Nicht nur deshalb wird auf die Wildbrethygiene bei der Ausbildung besonderer Wert gelegt, der Jäger muss nach dem Gesetz auch "kundigen Person" sein, wenn er Wild verkaufen will.

 

Die 10 Gebote der Wildbrethygiene legte Alexandra den Zuhörern besonders ans Herz.
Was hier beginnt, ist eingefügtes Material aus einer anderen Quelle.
/-- Such records in the deque of core 1, gathered on core 2, and on their way to core 639, whose incumbent dominates the second; the last WGID
is left. -/
def spawned : State := { base with
  ctxs := [(0, { launch := launch0, gather := 2 ^ 32 - 1 })]
  cores := [(0, {}), (1, { deque := [rec0] }), (2, { gathered := some { ctx := 0, wgid := 0xFFFFFFFF, recs := [rec0, { rec0 with bsel := 31 }], off := 0x100, voff := 0 } }),
    (3, {}), (639, { transit := some { recs := [{ rec0 with bsel := 31 }, rec0] }, binds := [{ ctx := 0, incs := [(15, ⟨4, 9⟩)] }] })]
  pkgs := [(0, { clock := 256 })] }

/-- A check of a workgroup of 2 threads that ran on core 0, in a phase, with an execution that has ended on core 639. -/
def check0 : Check := { id := 5, pkg := 0, ctx := 0, gangid := 3, wgids := [3], params := List.replicate 64 0, sizes := [2], seeds := [[]], cores := [0], digests := [7] }
def checks (x : Check) (d : W64) : State := { base with
  gangs := [(0, { members := [0], quad := 159, cidx := 3, check := some 5 })]
  wgs := [(0, { base.wg 0 with core := 639, digest := d })]
  threads := [(0, { thread 0 0 with life := .exited }), (1, { thread 1 0 with life := .exited })]
  cores := [(0, { susp := 65500 }), (320, { susp := 63 })]
  pkgs := [(0, { checks := [x] })] }

theorem witness_RecordsAndChecks :
    ((spawned.core 1).quar = false ∧ (spawned.core 1).gathered = none ∧ (spawned.core 1).transit = none ∧ (spawned.core 1).deque = [rec0] ∧
      spawned.ctxOf 0 rec0.launchid = some 0 ∧ (spawned.ctx 0).gather < 2 ^ 32 ∧ spawned.gatherRoom 1 0 = some (0, 0) ∧ rec0.wait0 = 0 ∧ rec0.wait1 = 0 ∧
      spawned.recDominated 1 rec0 = false ∧ (spawned.core 1).dqUse = .none ∧ spawned.placesOn 0 1 = false ∧ (spawned.ctx 0).aborting = false) ∧
    (spawned.mayGetWork 3 = true ∧ spawned.victims 3 = [1] ∧ (spawned.core 1).deque = [rec0] ∧ spawned.mayGather 3 0 = true ∧ (spawned.core 1).quar = false ∧
      (∀ w ∈ spawned.victims 3, (spawned.core w).dqUse = .none) ∧ spawned.recDominated 1 rec0 = false) ∧
    (∃ t, (spawned.core 639).transit = some t ∧ (spawned.core 639).quar = false ∧ t.recs.filter (fun e => !spawned.recDominated 639 e) = [rec0] ∧
      (spawned.gatherRoom 639 0).isSome ∧ (spawned.core 639).gathered = none) ∧
    (∃ g, (spawned.core 2).gathered = some g ∧ (g.recs.filter fun e => !spawned.recDominated 2 e).length = 2) ∧
    (∃ f, (checks check0 0).nextCheck 0 = some (check0, f)) ∧
    (∀ d ∈ [(7 : W64), 8], let x := { check0 with phase := 1, gang := some 0 }
      (checks x d).findCheck 5 1 = some (0, x, 0) ∧ (checks x d).runOver 0 = true ∧ x.cores = [0] ∧ x.digests = [7] ∧
        ((checks x d).gang 0).members = [0] ∧ ((checks x d).wg 0).core = 639 ∧ ((checks x d).wg 0).digest = d) ∧
    (let x := { check0 with phase := 3, gang := some 0, cores := [320], cores2 := [0], digests2 := [8] }
     (checks x 7).findCheck 5 3 = some (0, x, 0) ∧ (checks x 7).runOver 0 = true ∧ ((checks x 7).gang 0).members = [0] ∧
       ((checks x 7).wg 0).core = 639 ∧ ((checks x 7).wg 0).digest = 7 ∧ [320, 0, 639].Nodup ∧ ((checks x 7).core 320).clean + 1 ≠ 0) := by
  refine ⟨by decide, by decide, ⟨_, by rfl, by decide⟩, ⟨_, by rfl, by decide⟩, ⟨_, by rfl⟩, ?_, by decide⟩
  intro d hd
  simp only [List.mem_cons, List.not_mem_nil, or_false] at hd
  obtain rfl | rfl := hd <;> decide

/-- A request in the last slot of the mailbox of function 0, for thread 1 of workgroup 0, whose threads are halted, thread 1 at an address that
TRAPPC changed since. -/
def asked (req kind num : Nat) (value : W64) (flg : Nat) : State := { holding (holding base 0x503C0
    [BitVec.ofNat 64 (req + 0xFFFF * 2 ^ 16), BitVec.ofNat 64 (2 ^ 32 + kind * 2 ^ 48 + num * 2 ^ 56), value, BitVec.ofNat 64 flg]) 0x50400 [0, -1] with
  fns := [(0, { mbqbase := 0x50000, mbrbase := 0x60000, mbctl := 0x8000000000000000 })]
  threads := [(0, { thread 0 0 with halted := true }), (1, { thread 1 5 with halted := true, relPc := some 0x10008 })] }

/-- A load of thread 1 into the pair x126. -/
def loadingPair : State := { asked 6 0 127 9 0 with accs := [{ acc0 with thr := 1, kind := .load, size := 8, loc := 0x20000, ret := .x 126 ⟨.w64, false⟩ }] }
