-- ==== Sys2Proof/Certificates/Slice0/Obligations.lean ====
section
/-! DEFINITION. The statements for the provers, from the numbered rules of spec/. Next states are written out, so each one is
also the frame of its instruction: whatever the right side does not name is unchanged. -/

open Sys2Proof Sys2Proof.Machine

/-! ## Encoding -/

/-- R72, R73: decoding an instruction's word gives the instruction back, every operand at every value. -/
def Obligations.DecodeInvertsEncode : Prop :=
  ∀ i : Instr, i.wellFormed = true → decode (encode i) = .instr i

/-- R72: where a word decodes to an instruction, it is that instruction's one word. -/
def Obligations.EncodeInvertsDecode : Prop :=
  ∀ (w : CmdWord) (i : Instr), decode w = .instr i → encode i = w

/-- R74, R188: the words with no instruction are exactly the listed ones; such a word is answered IllegalCommand with its own
bits 43:41, and nothing else changes, whatever the block's state; opcode 0 is always legal, a raw operand never illegal. -/
def Obligations.IllegalWordsAreTheListedOnes : Prop :=
  (∀ w : CmdWord, (∃ why, decode w = .illegal why) ↔ w.illegal = true)
    ∧ (∀ (s : State) (w : CmdWord) (rest : List Input), s.waiting = none → s.inputs = .command w :: rest →
        w.illegal = true →
        step s = .next ({ s with inputs := rest }.answered (w.extractLsb' 41 3) (degen s.block) (.fail .illegalCommand)))
    ∧ (∀ w : CmdWord, w.extractLsb' 41 3 = 0#3 → w.illegal = false)
    ∧ (∀ raw : RawWord, CmdWord.illegal (0x50000000000#44 ||| raw.setWidth 44) = false
        ∧ CmdWord.illegal (0x70000000000#44 ||| raw.setWidth 44) = false
        ∧ CmdWord.illegal (0x90000000000#44 ||| raw.setWidth 44) = false
        ∧ CmdWord.illegal (0xB0000000000#44 ||| raw.setWidth 44) = false)

/-- R72: a word decodes to an instruction of a row exactly where that row's mask and match select it, and no word is selected
by two rows. -/
def Obligations.RowsSelectWordsDisjointly : Prop :=
  (∀ (w : CmdWord) (i : Instr), decode w = .instr i → w &&& rowMask i = rowMatch i)
    ∧ (∀ (w : CmdWord) (i : Instr), w &&& rowMask i = rowMatch i →
        ∃ j, decode w = .instr j ∧ rowMask j = rowMask i ∧ rowMatch j = rowMatch i)
    ∧ (∀ (w : CmdWord) (i j : Instr), w &&& rowMask i = rowMatch i → w &&& rowMask j = rowMatch j →
        rowMatch i = rowMatch j)

/-- R72: words written out from the rows of the table, one of each row. -/
def Obligations.WrittenWordsDecode : Prop :=
  decode 0x12800640000#44 = .instr (.construct 0x28#8 0x00640000#32 true)
    ∧ decode 0x20000000000#44 = .instr .fetchRaw
    ∧ decode 0x50019990000#44 = .instr (.decodeCounts 0x19990000#32)
    ∧ decode 0x70040000000#44 = .instr (.decodeStatus 0x40000000#32)
    ∧ decode 0x90019990000#44 = .instr (.getPressureR 0x19990000#32)
    ∧ decode 0x80000000000#44 = .instr .getPressureB
    ∧ decode 0xB0040000000#44 = .instr (.getStatusR 0x40000000#32)
    ∧ decode 0xA0000000000#44 = .instr .getStatusB
    ∧ decode 0xC0000000000#44 = .instr .calibrate
    ∧ decode 0xE0000000000#44 = .instr .discard

/-- R80 to R83: the fields of a response word. -/
def Obligations.ResponseWordHoldsItsFields : Prop :=
  ∀ r : Response,
    r.word.extractLsb' 54 3 = r.op
      ∧ r.word.extractLsb' 51 3 = (match r.result with
          | .ok _ => 0#3
          | .fail .invalidConfiguration => 1#3
          | .fail (.busError _) => 2#3
          | .fail (.shortRead _) => 3#3
          | .fail .degenerateCalibration => 4#3
          | .fail .notConstructed => 5#3
          | .fail .alreadyConstructed => 6#3
          | .fail .illegalCommand => 7#3)
      ∧ r.word.getLsbD 50 = r.warn
      ∧ r.word.extractLsb' 48 2 = (match r.result with
          | .fail (.busError cause) => cause
          | .fail (.shortRead count) => count
          | _ => 0#2)
      ∧ r.word.extractLsb' 0 48 = (match r.result with
          | .ok v => v
          | .fail _ => 0#48)

/-- R61, R75, of written lines as terms (log entry 9): a line stands for a command exactly where its checks hold, READ_BOTH
for none of its own. CONSTRUCT stands for the command with its address, its flag and the `maxp` that is its decimal times
65536; a line with four raw bytes for its own command with the word packed of them; a line without operand for its own command,
GET_PRESSURE and GET_STATUS for their bus forms. -/
def Obligations.LinesAssembleWhereWellFormed : Prop :=
  (∀ l : Line, (assemble l).isSome = (l.wellFormed && decide (l ≠ .readBoth)))
    ∧ (∀ (addr : BusAddr) (d : Decimal) (maxp : RatedPressure) (autocal : Bool),
        maxp.toInt * (10 ^ d.places : Nat) = d.mantissa * 65536 →
          assemble (.construct addr.toNat d autocal) = some (.construct addr maxp autocal))
    ∧ (∀ b0 b1 b2 b3 : Byte,
        assemble (.decodeCounts [b0.toNat, b1.toNat, b2.toNat, b3.toNat]) = some (.decodeCounts (packRaw b0 b1 b2 b3))
          ∧ assemble (.decodeStatus [b0.toNat, b1.toNat, b2.toNat, b3.toNat]) = some (.decodeStatus (packRaw b0 b1 b2 b3))
          ∧ assemble (.getPressure (some [b0.toNat, b1.toNat, b2.toNat, b3.toNat]))
              = some (.getPressureR (packRaw b0 b1 b2 b3))
          ∧ assemble (.getStatus (some [b0.toNat, b1.toNat, b2.toNat, b3.toNat]))
              = some (.getStatusR (packRaw b0 b1 b2 b3)))
    ∧ assemble .fetchRaw = some .fetchRaw
    ∧ assemble (.getPressure none) = some .getPressureB
    ∧ assemble (.getStatus none) = some .getStatusB
    ∧ assemble .calibrate = some .calibrate
    ∧ assemble .discard = some .discard

/-! ## The step, reset, the wait for the bus -/

/-- R70, R190: a presented word that decodes is executed, and the step adds nothing but taking it from the inputs. -/
def Obligations.StepRunsTheDecodedInstruction : Prop :=
  ∀ (s : State) (w : CmdWord) (rest : List Input) (i : Instr),
    s.waiting = none → s.inputs = .command w :: rest → decode w = .instr i →
      step s = exec i { s with inputs := rest }

/-- R210, R213: `rst`, idle or while a command waits, leaves UNCONSTRUCTED and ready, gives no response, and has the effect of
DISCARD on the block; the state after power-on reset is such a state. -/
def Obligations.ResetLeavesUnconstructed : Prop :=
  (∀ (s : State) (rest : List Input), s.inputs = .reset :: rest →
      ∃ t u, step s = .next t ∧ exec .discard s = .next u ∧ t.block = .unconstructed ∧ t.block = u.block
        ∧ t.waiting = none ∧ cmdReady t = true ∧ degen t.block = false ∧ busClaim t = false
        ∧ t.inputs = rest ∧ t.bus = s.bus ∧ t.responses = s.responses)
    ∧ State.reset.block = .unconstructed ∧ cmdReady State.reset = true ∧ degen State.reset.block = false
    ∧ busClaim State.reset = false ∧ State.reset.responses = [] ∧ State.reset.bus.requests = []

/-- R203, R231: with no input an idle block holds its state; that this counts as a step is the model's choice (log entry 1). -/
def Obligations.IdleBlockHoldsItsState : Prop :=
  ∀ s : State, s.waiting = none → s.inputs = [] → step s = .next s

/-- R46, R23, R84: a command that reads the bus and gets no answer stays in progress: no response, the registers and ports as
before it (log entry 4, DEDUCED, for the registers a CONSTRUCT has written), `cmd_ready` 0, `bus_claim` 1; and a block that
waits has no step but `rst` (log entries 4 and 5). -/
def Obligations.UnansweredReadHangs : Prop :=
  (∀ (s : State) (i : Instr) (a : BusAddr), busReadOf i s.block = some a → nextDraw s.bus = .never →
      ∃ t, exec i s = .next t ∧ t = { s.withRead a with waiting := some i } ∧ cmdReady t = false ∧ busClaim t = true)
    ∧ (∀ (s : State) (i : Instr), s.waiting = some i → (∀ rest, s.inputs ≠ .reset :: rest) → step s = .fault .busHang)

/-- R113: which commands read the bus, at which address, and that none reads it twice; an illegal word never reads it. -/
def Obligations.EachCommandReadsTheBusAtMostOnce : Prop :=
  (∀ (i : Instr) (s : State), ∃ t, exec i s = .next t
      ∧ t.bus = (match busReadOf i s.block with
          | none => s.bus
          | some a => s.bus.afterRead a))
    ∧ (∀ (w : CmdWord) (s : State), w.illegal = true → ∃ t, accept w s = .next t ∧ t.bus = s.bus)

/-- R80, R185, R204: a command gives exactly one response, with its own opcode and with `warn` the level of `degen` in the
state it leaves; unless its bus read is never answered: then it gives none, and the block is as before it. That the block is so
for a CONSTRUCT past its register writes too is the model's inference from R24 and R46 (log entry 4, DEDUCED). -/
def Obligations.EachCommandIsAnsweredOnce : Prop :=
  ∀ (i : Instr) (s : State), ∃ t, exec i s = .next t ∧ t.inputs = s.inputs
    ∧ ((t.waiting = s.waiting
          ∧ ∃ r, t.responses = s.responses ++ [{ op := opcode i, warn := degen t.block, result := r }])
      ∨ (nextDraw s.bus = .never ∧ (busReadOf i s.block).isSome = true
          ∧ t.waiting = some i ∧ t.responses = s.responses ∧ t.block = s.block))

/-! ## The invariant -/

/-- R25: the state after reset meets the invariant. -/
def Obligations.ResetMeetsTheInvariant : Prop := State.reset.Inv

/-- R25 (I-a) to (I-e), R40: every step from a state that meets the invariant leaves one that meets it. What the invariant says
of a command in progress rests on log entry 4 (DEDUCED). -/
def Obligations.StepKeepsTheInvariant : Prop :=
  ∀ s t : State, s.Inv → step s = .next t → t.Inv

/-! ## The decoders and the engine -/

/-- R62: the count field is the mask, shift and OR of the source, which is the slice raw[29:16]; every count is some word's. -/
def Obligations.CountsAreTheFourteenBitField : Prop :=
  (∀ raw : RawWord,
      (countsOf raw).toNat
          = ((raw.extractLsb' 24 8).toNat &&& 0x3F) <<< 8 ||| (raw.extractLsb' 16 8).toNat
        ∧ countsOf raw = raw.extractLsb' 24 6 ++ raw.extractLsb' 16 8
        ∧ countsOf raw = raw.extractLsb' 16 14)
    ∧ (∀ c : Counts, ∃ raw, countsOf raw = c)

/-- R61: a raw word is its four bytes, its status the slice 31:30 and its counts the slice 29:16. -/
def Obligations.RawWordHoldsItsFields : Prop :=
  (∀ b0 b1 b2 b3 : Byte,
      byte0 (packRaw b0 b1 b2 b3) = b0 ∧ byte1 (packRaw b0 b1 b2 b3) = b1
        ∧ byte2 (packRaw b0 b1 b2 b3) = b2 ∧ byte3 (packRaw b0 b1 b2 b3) = b3)
    ∧ (∀ raw : RawWord, packRaw (raw.extractLsb' 24 8) (raw.extractLsb' 16 8) (raw.extractLsb' 8 8) (raw.extractLsb' 0 8) = raw
        ∧ statusOf raw = raw.extractLsb' 30 2 ∧ countsOf raw = raw.extractLsb' 16 14)

/-- R125: status and counts partition the first two bytes, and correspond to them one to one. -/
def Obligations.StatusAndCountsPartitionTheBytes : Prop :=
  (∀ raw : RawWord,
      byte0 raw = (statusOf raw).setWidth 8 <<< 6 ||| ((countsOf raw) >>> 8).setWidth 8
        ∧ byte1 raw = ((countsOf raw) &&& 0xFF#14).setWidth 8)
    ∧ (∀ raw raw' : RawWord, statusOf raw = statusOf raw' → countsOf raw = countsOf raw' →
        raw.extractLsb' 16 16 = raw'.extractLsb' 16 16)
    ∧ (∀ (x : StatusCode) (c : Counts), ∃ raw, statusOf raw = x ∧ countsOf raw = c)

/-- R131, R132: the subtractor and the divisor are exact signed integers, with these ranges and signs. -/
def Obligations.DiffAndSpanAreExact : Prop :=
  (∀ c omin : Counts, diffOf c omin = (c.toNat : Int) - omin.toNat
      ∧ -16383 ≤ diffOf c omin ∧ diffOf c omin ≤ 16383 ∧ (diffOf c omin < 0 ↔ c.toNat < omin.toNat))
    ∧ (∀ omin : Counts, spanOf omin = 14745 - (omin.toNat : Int)
        ∧ -1638 ≤ spanOf omin ∧ spanOf omin ≤ 14745
        ∧ (0 < spanOf omin ↔ omin.toNat < 14745) ∧ (spanOf omin = 0 ↔ omin.toNat = 14745)
        ∧ (spanOf omin < 0 ↔ 14745 < omin.toNat))
    ∧ spanOf 1638#14 = 13107

/-- R133, R134: the engine's result is `tdiv(diff * mpraw, span)` in 48 bits, and there is none exactly where `span = 0`. -/
def Obligations.TransferIsTheTruncatedQuotient : Prop :=
  ∀ (c omin : Counts) (mp : RatedPressure), 0 < mp.toInt →
    (omin.toNat = 14745 → transfer c omin mp.toInt = none)
      ∧ (omin.toNat ≠ 14745 → ∃ p : Pressure, transfer c omin mp.toInt = some p
          ∧ p.toInt = Int.tdiv (((c.toNat : Int) - omin.toNat) * mp.toInt) (14745 - omin.toNat))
Wie vor dem Schuss das Ansprechen, die Jagdart, der Schuss selber - wo sitzt er - , dann äußere Abnormitäten, schließlich das Aufbrechen und dabei die innerlichen Auffälligkeiten, wichtig das Ausschweißen und die Reinigung, bis hin zur Kühlung, dem Transport und der Verwertung.

 

Für das Lehr- und Prüfungsfach Wildbrethygiene stehen auf dem Lehrplan nur 10 Unterrichtsstunden zur Verfügung; da heißt es aufpassen und viel selbsständig dazu lernen.

 

Etwa ein Drittel des Lehrgangs haben die Teilnehmer des Kurses 2017/18 jetzt etwa hinter sich gebracht. Viel Theorie bisher, aber nun steht mit der Mönchshaujagd am Freitag, 24.November und der Wentaljagd am Samstag, 2.Dezember 2017 die ersehnte Praxis an.